Like so much else in British intellectual life over the past fifteen years, WPR suffered ultimately from the interminable pressure exerted on individuals and institutions by the ever-growing becomingadministrative of academia and by the RAE – the Jarndyce v. Jarndyce of turn-of-the-century British university life. Ironically, the RAE was originally one of the spurs to the transformation of WPR into a journal that could ʻcountʼ in its great reckoning. But by reducing intellectual productivity to that sanctioned by – and, worse, produced for – the publishing industry, the RAE has effectively prevented individuals from investing time in (and institutions from supporting) the sorts of activity that keep a discipline alive, rather than allowing it merely to exist.

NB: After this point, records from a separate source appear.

/-- Settles O33: the get finds the words, and the response packs them. -/
theorem registerReadsAnswerTheStoredWords : Obligations.RegisterReadsAnswerTheStoredWords := by
  intro s i dev fc k addr q crc ws hi ht hpos hmax hws hholds
  have hanswer : readResponse dev fc (packWords ws) =
      appendCrc ([dev, fc, BitVec.ofNat 8 (2 * q.toNat)] ++ packWords ws) := by
    rw [readResponse, packWords_length, hws]
  obtain ⟨⟨h1, h2, h3⟩, h4⟩ : RunsToValidated i s .get ∧ exec i (s.withBus (.busy i .get)) =
      .next { s with busOut := s.busOut ++ [readResponse dev fc (packWords ws)] } := by
    obtain ⟨rfl, rfl, rfl⟩ | ⟨rfl, rfl, rfl⟩ := hi <;>
      exact read_run (fun _ => rfl) rfl ht (decide_eq_true hmax) hws (Nat.ne_of_gt hpos) hholds
  exact ⟨h1, h2, h3, hanswer ▸ h4⟩

/-! ### The set of a present range (R45) -/

/-- The range holds the words, every other cell is as before, and the flag is latched. -/
structure StoresRange (s t : State) (k a : Nat) (vals : List Word) : Prop where
  cells : rangeHolds t k a vals
  others : sameCellsOutside s t k a vals.length
  changed : t.store.changed = true

theorem lt_classesOf_length (cfg : Config) {k : Nat} (h : k < 4) : k < (classesOf cfg).length := by
  simp [classesOf]
  omega

theorem storesRange_of_storeSet {s t : State} {k a : Nat} {vals : List Word} (hshape : storeShaped s) (hk : k < 4)
    (hne : vals ≠ []) (hcfg : t.cfg = s.cfg) (hset : storeSet s.cfg s.store k a vals = some t.store) :
    StoresRange s t k a vals where
  cells j hj := by
    have hclass : k < s.store.mem.length := hshape.symm ▸ lt_classesOf_length s.cfg hk
    rw [readCell, storeSet_find _ _ _ _ _ _ hset, hcfg, keyOf, if_pos ⟨rfl, hclass, by omega, by omega⟩]
    rw [Nat.add_sub_cancel_left]
  others := sameCellsOutside_of_storeSet hset
  changed := by
    rw [storeSet_changed _ _ _ _ _ _ hset]
    simp [hne]

theorem exists_storeSet {s : State} {k a : Nat} {vals : List Word} (h : rangePresent s k a vals.length) :
    ∃ st, storeSet s.cfg s.store k a vals = some st :=
  Option.ne_none_iff_exists'.mp fun hnone => ((storeSet_eq_none_iff s k a vals).mp hnone).2 h

theorem setStage_of_storeSet {s : State} {st : Store} {k : Nat} {addr : Word} {vals : List Word}
    (h : storeSet s.cfg s.store k addr.toNat vals = some st) (next : State → Result) :
    setStage k addr vals s next = next (s.withStore st) := by
  rw [setStage, h]

/-! ### The single writes (R128, R129) -/

/-- A single write of a present cell stores its word, and echoes what it reads back. -/
theorem singleWrite_run {i : Instr} {k : Nat} {dev fc : Byte} {addr w : Word} {echo : Word → Word} {s : State}
    (hexec : ∀ u, u.cfg = s.cfg → exec i u = singleWriteRequest i k dev fc addr w echo u)
    (hr : requestShape i = some ⟨dev, fc, k, addr, 1, true, [.guard, .validate, .set, .get], [w]⟩) (ht : takes i s)
    (hshape : storeShaped s) (hk : k < 4) (hp : rangePresent s k addr.toNat 1) :
    RunsToValidated i s .set ∧ ∃ t, exec i (s.withBus (.busy i .set)) = .next t ∧
      t = { s with store := t.store, bus := .busy i .get } ∧ StoresRange s t k addr.toNat [w] ∧
      exec i t = .next { t with
        bus := .idle, busOut := s.busOut ++ [writeResponse dev fc addr (echo w)] } := by
  obtain ⟨st, hset⟩ := exists_storeSet (vals := [w]) hp
  have hstores : StoresRange s ((s.withStore st).withBus (.busy i .get)) k addr.toNat [w] :=
    storesRange_of_storeSet hshape hk (List.cons_ne_nil _ _) rfl hset
  refine ⟨runsToValidated hr ht rfl Nat.one_ne_zero hp, (s.withStore st).withBus (.busy i .get), ?_, rfl, hstores, ?_⟩
  · rw [hexec _ (State.withBus_cfg s _), singleWriteRequest, onBus_inFlight (s := s.withBus (.busy i .set)) ht.1 rfl]
    exact setStage_of_storeSet (s := s.withBus (.busy i .set)) hset _
  · rw [hexec _ (State.withBus_cfg (s.withStore st) _), singleWriteRequest,
      onBus_inFlight (s := (s.withStore st).withBus (.busy i .get)) ht.1 rfl]
    exact getStage_of_rangeHolds dev fc _ (List.cons_ne_nil w []) hstores.cells

theorem echo5_stored (form : CoilEcho) (q : Word) :
    echo5 form (if q = 0#16 then 0#16 else 1#16) q = match form with
      | .std => if q = 0#16 then 0x0000#16 else 0xFF00#16
      | .raw => q
      | .word => if q = 0#16 then 0#16 else 1#16 := by
  cases form with
  | std => by_cases hq : q = 0#16 <;> simp [echo5, truth, hq]
  | raw => rfl
  | word => rfl

/-- Settles O34: the word stored is 0 or 1, and the echo of it depends on the form alone. -/
theorem singleCoilWriteStoresAndEchoes : Obligations.SingleCoilWriteStoresAndEchoes := by
  intro s dev addr q crc i stored echo ht hshape hp
  have hexec : ∀ u : State, u.cfg = s.cfg → exec i u =
      singleWriteRequest i 0 dev 5#8 addr stored (fun w => echo5 s.cfg.coilEcho w q) u := fun u hu => by
    rw [exec, execWriteSingleCoil, hu, fromBool_truth]
  obtain ⟨⟨h1, h2, h3⟩, t, h4, heq, hstores, h5⟩ := singleWrite_run hexec rfl ht hshape (by decide) hp
  have hecho : echo5 s.cfg.coilEcho stored q = echo := echo5_stored s.cfg.coilEcho q
  rw [hecho] at h5
  exact ⟨t, h1, h2, h3, h4, heq, hstores.cells, hstores.others, hstores.changed, h5⟩
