-- ==== Sys2Proof/Machine/State.lean ====
section
/-! DEFINITION. The state of one Ozmund and of the eight Quoin agents of its tray, as plain data: every register
(control map, agent blocks, tile blocks) and every piece of state the spec names beside them. A register file, a
memory and a counter file are sparse data in one canonical form. -/

namespace Sys2Proof.Machine

/-- Reasons the machine stops. The spec gives none: what goes wrong is a status, an event or a role (Table 0.5), and the block
goes on. -/
inductive Fault where
deriving DecidableEq, Repr

/-- Reasons the machine has no meaning for a command. -/
inductive Refusal where
  /-- No meaning has been written for the command yet. Raised by `exec`. Safe: the machine stops. -/
  | notModelled (mnemonic : String)
deriving DecidableEq, Repr

/-! ## What leaves the block -/

/-- Where a message, an answer or a signal goes. -/
inductive Dest where
  /-- From the agent of a slot to the Ozmund, over the tray port or the sideband. -/
  | ozmund (slot : Nat)
  /-- From the Ozmund to the agent of a slot. -/
  | agent (slot : Nat)
  /-- From an agent to its accelerator host. -/
  | slotHost (slot : Nat)
  /-- To an Ozmund of the pod, over a peer session. -/
  | peer (addr : Nat)
  /-- To the partner Ozmund, over session 0. -/
  | partner
  /-- To the Ozmund that holds the course root. -/
  | root
  /-- To every member of the job. -/
  | members
  /-- To a host session of the Setout command protocol. -/
  | host (session : Nat)
  /-- An Ethernet frame outside any session. -/
  | ether
  /-- A frame on the management ring. -/
  | ring
  /-- To the control complex's event queue. -/
  | cc
  /-- A land of the package. -/
  | land
  /-- The crossconnect's SPI. -/
  | xcn
  /-- The fabric of the stand-in ports. -/
  | fabric
  /-- The link of an optical port. -/
  | port (n : Nat)
deriving DecidableEq, Repr

/-- The names of what leaves the block: messages of the Quoin link, of peer sessions, of the Setout protocol and of
the management ring, signals on lands, and the records and notices the spec names. -/
inductive Kind where
  | blockFailed | boundaryDrive | contribution | delivered | dimmRefresh | divergeNotice | dmaDone | etherReply
  | fabResp | fabric | flit | haltN | hostHalt | hostResume | hostStop | laneCheck | laneTrain | lanemap | markFailed | mirrorDump
  | mirrorRecord | nak | notice | peerMessage | peerWatch | prbs31 | quoin | repoint | replay | resend | ringFrame
  | setoutPacket | slotPower | slotReset | spiFrame | tdo | thermtrip | timeFlit | train | watchResult | xcnPower
deriving DecidableEq, Repr

/-- One thing the block has sent: where to, what, its fields as numbers in the order its sender's docstring gives, and
its payload. -/
structure Msg where
  dest : Dest
  kind : Kind
  args : List Nat := []
  data : List Byte := []
deriving DecidableEq, Repr

/-! ## The modes of an Ozmund (Tables 1.4, 13.3, 15.4 and 17.1) -/

/-- The roles of Table 1.3. -/
inductive Role where
  | service | watch | shore | guest | banked | quarantine
deriving DecidableEq, Repr

/-- The partner states of Table 13.3. -/
inductive PartnerSt where
  | solo | paired | repairing
deriving DecidableEq, Repr

/-- The firmware states of HUB_ROLE.FW. -/
inductive Fw where
  | boot | run | recovery
deriving DecidableEq, Repr


/-- A role trigger that waits for a transition to end (R24): a fault-driven one, or a host's command and the number of its session. -/
inductive Trigger where
  | quarantine (cause : Nat)
  | shore (slot : Nat)
  | host (c : Instr) (sess : Nat)
deriving DecidableEq, Repr

/-- The mode of the Ozmund: the dimensions of Table 17.1 that no register field holds by itself. -/
structure Mode where
  role : Role := .service
  guestOn : Bool := false
  partner : PartnerSt := .solo
  /-- Spare mode in force: true for COMPAT. -/
  compat : Bool := false
  fw : Fw := .boot
  /-- A role transition is in progress, towards this role (R24). -/
  transit : Option Role := none
  /-- Triggers that wait, in order of arrival (R24). -/
  waiting : List Trigger := []
  /-- The role that BANKED came from. -/
  bankedFrom : Role := .service
  /-- GUEST_ON of that role. -/
  bankedGuest : Bool := false
  /-- Guest tiles that BANKED stopped, to resume at the wake (R375, R376). -/
  bankedTiles : List Nat := []
  /-- A self-test runs (R32). -/
  testing : Bool := false
  /-- A position of the tray declared failed is being covered beyond it (R104). -/
  covering : Bool := false
deriving DecidableEq, Repr

/-- The combinations that can exist (R424, Tables 1.5 and 17.2): GUEST_ON reads 1 in GUEST, may read 1 in WATCH and
reads 0 elsewhere, an Ozmund in SHORE is in NATIVE spare mode, and SHORE and BANKED have their firmware in RUN. -/
def Mode.legal (m : Mode) : Bool :=
  (match m.role with
    | .watch => true
    | .guest => m.guestOn
    | _ => !m.guestOn) &&
  (decide (m.role ≠ .shore) || !m.compat) &&
  ((decide (m.role ≠ .shore) && decide (m.role ≠ .banked)) || decide (m.fw = .run))

/-- The thermal manager beyond its registers (R448, R449): ticks of the last steps down and up, the up-wait in units of 100 ms, the ticks
since which the up conditions, those of CRITICAL and those of its end have held, and CRITICAL in force. -/
structure Therm where
  lastDown : Option Nat := none
  lastUp : Option Nat := none
  upWait : Nat := 1
  upSince : Option Nat := none
  critSince : Option Nat := none
  coolSince : Option Nat := none
  crit : Bool := false
deriving DecidableEq, Repr

/-- What holds the part itself in or out of reset. -/
structure Power where
  /-- OZ_PWROK is high (R434). -/
  pwrok : Bool := false
  /-- REFCLK is present (R439). -/
  ref : Bool := true
  /-- THERMTRIP_N has been pulled low (R450). -/
  tripped : Bool := false
  therm : Therm := {}
deriving DecidableEq, Repr

/-! ## Lathe tiles (Tables 6.1, 8.1, 9.14) -/

/-- The operations of the Lathe instruction set, version 3 (Tables 8.4, 8.7, 8.8, 8.10, 8.12, 8.14). -/
inductive LOp where
  | pass
  | vxAdd | vxSub | vxMul | fma | div | sqrt | rsqrt | exp | exp2 | log | log2 | tanh | sigmoid
  | vxMin | vxMax | abs | neg | cmpEq | cmpLt | cmpLe | cmpUn | sel
  | iadd | isub | imul | imin | imax | vxAnd | vxOr | vxXor | vxShl | vxShr | vxSar | i2f | f2i | cvt
  | vxMov | bcastRow | bcastColumn | trans | randRaw | randUnif | vxLd | vxSt
  | reduceSum | reduceMax | reduceMin
  | copy | get | put | xput | desc
  | wait | sySignal | rwait | rsignal | drain
  | ctAdd | ctSub | ctMul | ctAnd | ctOr | ctXor | ctShl | ctShr | ctSar | ctSlt | ctSltu | ctMin | ctMax | ctMov
  | addrFromS | addrToS | addrAdd | addrBaseAdd | addrStrideSet
  | jmp | beq | bne | blt | bge | bltu | bgeu | loop | bp
  | pset | pget | pand | por | pxor | pnot | ctLd | ctSt
  | nop | endProg | brk | step | cget | phxld | phxst | gang | ctTime | flags | rank
deriving DecidableEq, Repr

/-- An instruction dispatched into a queue, or held at the front end: its operation and words, its tile-store offset,
and the S, A and P values it captured at dispatch (R209, R230). -/
structure QEntry where
  op : LOp
  w0 : W64
  w1 : W64
  off : Nat
  sv : List W64 := []
  av : List W64 := []
  pv : W64 := 0
  /-- A wait found not satisfied and held (R216). -/
  mark : Bool := false
  /-- Gang changes requested before a pass was dispatched and not yet in force: it waits for them (R159). -/
  ahead : Nat := 0
  /-- Of a pass of the shored position in progress: its step, and the number of its first output tile in that step (R53, R157). -/
  sample : Option (Nat × Nat) := none
  /-- Bytes of an MV transfer already delivered (R222, R255). -/
  prog : Nat := 0
deriving DecidableEq, Repr

/-- A direct transfer in flight (R214): its instruction with its progress, and whether it is held on a queued MMU fault
(R252). -/
structure Move where
  entry : QEntry
  held : Bool := false
deriving DecidableEq, Repr

/-- A DESC transfer in flight (R214, R257): the tile-store offset of its first descriptor and of the one being
served, whether that one has been checked and begun (R258), and whether it is held on a queued fault. -/
structure DescJob where
  first : Nat
  /-- The tile-store offset of the DESC instruction. -/
  off : Nat := 0
  cur : Nat
  started : Bool := false
  held : Bool := false
  /-- Fragments delivered since a STOP was ordered: those in flight, at most 16 (R263). -/
  after : Nat := 0
deriving DecidableEq, Repr

/-- One Lathe tile. The S, A and P registers and the Philox streams are in `regs`, at their offsets in the tile's
register block (Tables 7.13 and 8.22). The tile store is physical memory (Table 9.1). -/
structure Tile where
  /-- The tile's register block, by offset. -/
  regs : Store W64 := []
  /-- Local counters C0–C63. -/
  cnt : Store W64 := []
  /-- Tile buffers: word `4096 b + 64 row + lane` of TBb (R183). -/
  tb : Store W32 := []
  /-- Scale tables: entry `128 b + i` of TBb (R183). -/
  scl : Store Byte := []
  /-- Accumulators: word `4096 a + 64 row + column` of ACCa. -/
  acc : Store W32 := []
  /-- The instruction held at the front end, if one is (R209, R216, R221). -/
  front : Option QEntry := none
  mx : List QEntry := []
  vx : List QEntry := []
  rd : List QEntry := []
  mv : List QEntry := []
  /-- Passes in progress, oldest first (R160). -/
  passes : List QEntry := []
  /-- Gang configurations requested and not yet in force, oldest first (R159). -/
  gangs : List Nat := []
  /-- Direct transfers in flight, oldest first, at most four (R214). -/
  moves : List Move := []
  /-- DESC transfers in flight, at most 16 (R256). -/
  descs : List DescJob := []
  /-- END has been dispatched (R231). -/
  ending : Bool := false
  /-- An exception is recorded and work in progress is finishing (R223). -/
  faulting : Bool := false
  /-- Stopped by the thermal manager under R449, to resume under the same rule. -/
  critStop : Bool := false
deriving DecidableEq, Repr

/-- A loaded program: its context, the session that loaded or admitted it (16: none), and the tile of each rank, with
the twin tile of each rank in paired execution (R228, R148). -/
structure Program where
  ctx : Nat
  session : Nat
  tiles : List Nat
  twins : List Nat := []
  /-- Its images stand in the save area (R265). -/
  saved : Bool := false
deriving DecidableEq, Repr

/-! ## Memory, translation and DMA ("Memory, address translation, DMA and pre-emption") -/

/-- A queued fault not yet resumed, aborted or withdrawn (R252, R253). -/
structure QFault where
  /-- Its place in the fault ring, or none while the ring is full and the requester holds. -/
  ring : Option Nat
  req : Requester
  va : Nat
  cause : Nat
  write : Bool
  ctx : Nat
deriving DecidableEq, Repr

/-- A DMA channel beyond its registers: the descriptor being served (its physical address and that of the ring entry
that heads its chain), and whether it is held on a queued fault. -/
structure Chan where
  entry : Nat := 0
  cur : Nat := 0
  started : Bool := false
  held : Bool := false
  /-- Fragments delivered since a STOP was ordered: those in flight, at most 16 (R263). -/
  after : Nat := 0
deriving DecidableEq, Repr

Moreover – as discussed at the most recent SWIP meeting in October – some of the longer-term effects of the RAE may only now be beginning to emerge. Although (again, ironically) it is impossible to quantify, the tendency towards conservatism in philosophy encouraged by the RAE seems to have actually reversed the growth in the numbers of female PhD students in philosophy evident in the late 1980s and early 1990s. Women in all areas of the discipline also report a discouraging dearth of young women students interested in philosophy and gender, who would replace the current generations of women philosophers in the UK and who could have been the future editors of WPR.

However, the demise of WPR has been partly responsible for a welcome rejuvenation of a regrouped and freshly organized SWIP. A conference and general meeting is planned at Birkbeck College, London, for Friday 28 April. The problem of the inhospitability and unattractiveness of philosophy to young women graduates is high on the agenda.